Williams began her talk with some of the most famous aspects of BB King’s past — his unique style of playing the guitar, his constant touring (averaging around 300 days a year at its peak) and the 15 children he had with different women across America. 

However, a truly compelling moment was learning about how King experienced those moments that came to represent his legacy.

For example, Williams described just how King began to play the guitar with his signature shimmering vibrato when he was under the apprenticeship of his mother’s cousin, Bukka White. 

Bukka, also a blues musician, loved to play the guitar with a slide, but King was never able to do it as well as him. In order to overcome this musical gap, King started playing his notes with a trill, giving them a quality that had never been heard in blues before. 

Next, she explored his tours in detail as a black singer from the South traveling in the 1950s and 1960s, when Jim Crow laws were still in place. King did not hide his opposition to segregation. His widespread popularity among both black and white audiences was in itself a searing indictment of that system. 

“If he would go to a gas station and be told by the attendant that he couldn’t use their bathroom even though he was paying for the gas, he would just leave, no matter how much gas he had left,” Williams said. 

The decades on the road took great physical and emotional toll on King, but one of its most poignant effects was what it did to his relationship with his children. 

Williams narrated a particular incident when King went to a get-together where several of his children had attended (who were young at the time), and when King got on the stage to play for the children, the first thing he said was — “Y’all don’t even know who I am, do you?”
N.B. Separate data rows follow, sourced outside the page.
-- ==== Sys2Proof/Machine/Mesh.lean ====
section
/-! DEFINITION. The dies and what joins them (R10, R13, R15, R19, R20, R22 to R24, R26): die codes, ports and memory devices of each die, the
mesh of links, and the route of a transfer or a token. -/

namespace Sys2Proof.Machine

/-! ## Dies (R10, R13) -/

def isArrayMeshDie (d : Nat) : Bool := decide (d < 24)
def isContextDie (d : Nat) : Bool := decide (24 ≤ d) && decide (d < 32)
def isHeadDie (d : Nat) : Bool := decide (32 ≤ d) && decide (d < 34)
def isPortDie (d : Nat) : Bool := decide (34 ≤ d) && decide (d < 38)
def isHubDie (d : Nat) : Bool := decide (38 ≤ d) && decide (d < 40)

/-- The port die of a port; NA0 to NA3 are ports 0 to 3, NB0 to NB3 ports 4 to 7 (R15). -/
def portDie (port : Nat) : Nat := 34 + port / 2

/-- The ports of a port die. -/
def portsOfDie (d : Nat) : List Nat := (List.range 8).filter fun p => portDie p == d

/-- The near-tier stacks, 32 GiB each, of a context die (R19, R20). -/
def stacksOfDie (d : Nat) : List Nat := if isContextDie d then [2 * (d - 24), 2 * (d - 24) + 1] else []

/-- The far-tier packages, 64 GiB each, of a hub die (R19, R20). -/
def packagesOfDie (d : Nat) : List Nat := if isHubDie d then (List.range 8).map fun k => 8 * (d - 38) + k else []

/-- Bytes of a near-tier stack, of the near tier, of a far-tier package and of the far tier (R19). -/
def stackBytes : Nat := 32 * 2 ^ 30
def nearTierBytes : Nat := 16 * stackBytes
def farPackageBytes : Nat := 64 * 2 ^ 30
def farTierBytes : Nat := 16 * farPackageBytes

/-! ## The mesh (R22, R23) -/

/-- The four edges of an array die. -/
inductive Edge where
  | north | south | west | east
  deriving DecidableEq, Repr

def meshRow (d : Nat) : Nat := d / 6
def meshCol (d : Nat) : Nat := d % 6
def meshDie (row col : Nat) : Nat := 6 * row + col

/-- The die behind an edge of an array die: its mesh neighbour, or what the table of R23 attaches to the outer edge. -/
def edgeDie (d : Nat) (e : Edge) : Option Nat :=
  if 24 ≤ d then none
  else match e with
    | .north => if 6 ≤ d then some (d - 6) else some (nth 0 [38, 38, 32, 33, 39, 39] d)
    | .south => if d < 18 then some (d + 6) else nth none [some 34, some 35, none, none, some 36, some 37] (d - 18)
    | .west => if meshCol d = 0 then some (24 + meshRow d) else some (d - 1)
    | .east => if meshCol d = 5 then some (28 + meshRow d) else some (d + 1)

/-- Dies that an array die's links reach. -/
def linksOf (d : Nat) : List Nat := [Edge.north, .south, .west, .east].filterMap (edgeDie d)

/-- Two dies are joined by a link. -/
def linked (a b : Nat) : Bool := (linksOf a).contains b || (linksOf b).contains a

/-- Array dies by which a die stands on the mesh: itself, or those it is attached to. -/
def gatesOf (d : Nat) : List Nat := if d < 24 then [d] else (List.range 24).filter fun a => (linksOf a).contains d

/-! ## Routes (R24) -/

/-- Numbers from `a` towards `b`, `b` the last. -/
def towards (a b : Nat) : List Nat :=
  if a ≤ b then (List.range (b - a)).map fun k => a + k + 1 else (List.range (a - b)).map fun k => a - (k + 1)

/-- Dies passed from one array die to another: along the column first, then along the row. -/
def meshRoute (a b : Nat) : List Nat :=
  (towards (meshRow a) (meshRow b)).map (fun r => meshDie r (meshCol a)) ++ (towards (meshCol a) (meshCol b)).map fun c => meshDie (meshRow b) c

/-- The dies a transfer enters from one die to another. -/
def viaGates (a b g h : Nat) : List Nat := (if a = g then [] else [g]) ++ meshRoute g h ++ (if b = h then [] else [b])

/-- The route between two dies; a hub die uses the link of the shorter route, the lower array die of equals (log entry 84). -/
def dieRoute (a b : Nat) : List Nat :=
  if a = b then []
  else
    let all := (gatesOf a).flatMap fun g => (gatesOf b).map (viaGates a b g)
    (all.find? fun r => all.all fun q => decide (r.length ≤ q.length)).getD []

/-- A hop: the two dies of a link as one number, the lower die code first. -/
def hopOf (a b : Nat) : Nat := 64 * min a b + max a b

/-- A number that names a hop. -/
def isHop (h : Nat) : Bool := decide (h / 64 < h % 64) && linked (h / 64) (h % 64)

/-- The hops of a route. -/
def hopsOf (a b : Nat) : List Nat := ((a :: dieRoute a b).zip (dieRoute a b)).map fun p => hopOf p.1 p.2

end Sys2Proof.Machine
end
Besides describing King’s life in such vivid detail, Williams also spoke about how she managed to collect this information. One of the most engrossing descriptions of this process of research came about in Williams’ attempt at interviewing King. 

After watching him in concert in 2014, she realized that she was staying in the same hotel as King and his band. 

His bandmates told her to speak to King in the morning, since nobody was allowed to disturb him at night. 

The morning however, brought with it an earthquake, and in the ensuing commotion, King had left the hotel. 

Future attempts to interview him would turn out to be impossible, as King’s health began to decline, and he died in May 2015. The process was not entirely unfruitful; the attempts led to her meeting Mary Alice Sniff, King’s stepdaughter, whose interviews and documents gave her the bulk of her information for her talks and her book on King’s life. 

One of the most appealing parts of the talk was how participatory it was. Williams often asked questions, took questions and comments from the audience, sang songs with us and encouraged us to add to her stories. 

For Williams, it was simply a way of “carrying forward the great tradition of story, of dance and music,” and one that was particularly engaging for the subject we were discussing. 

Finally, Williams spoke about how the legacy of King, as well as blues music in general, would impact music and culture in the future.

“The thing about blues was it represented the lived experience. And kids today will not make the same music because they have not had the same experience,” she said. 

However, the most important thing is “to remember the roots,” be it in rock, country music or hip-hop, which have all been shaped in their own way by blues, and even BB King himself.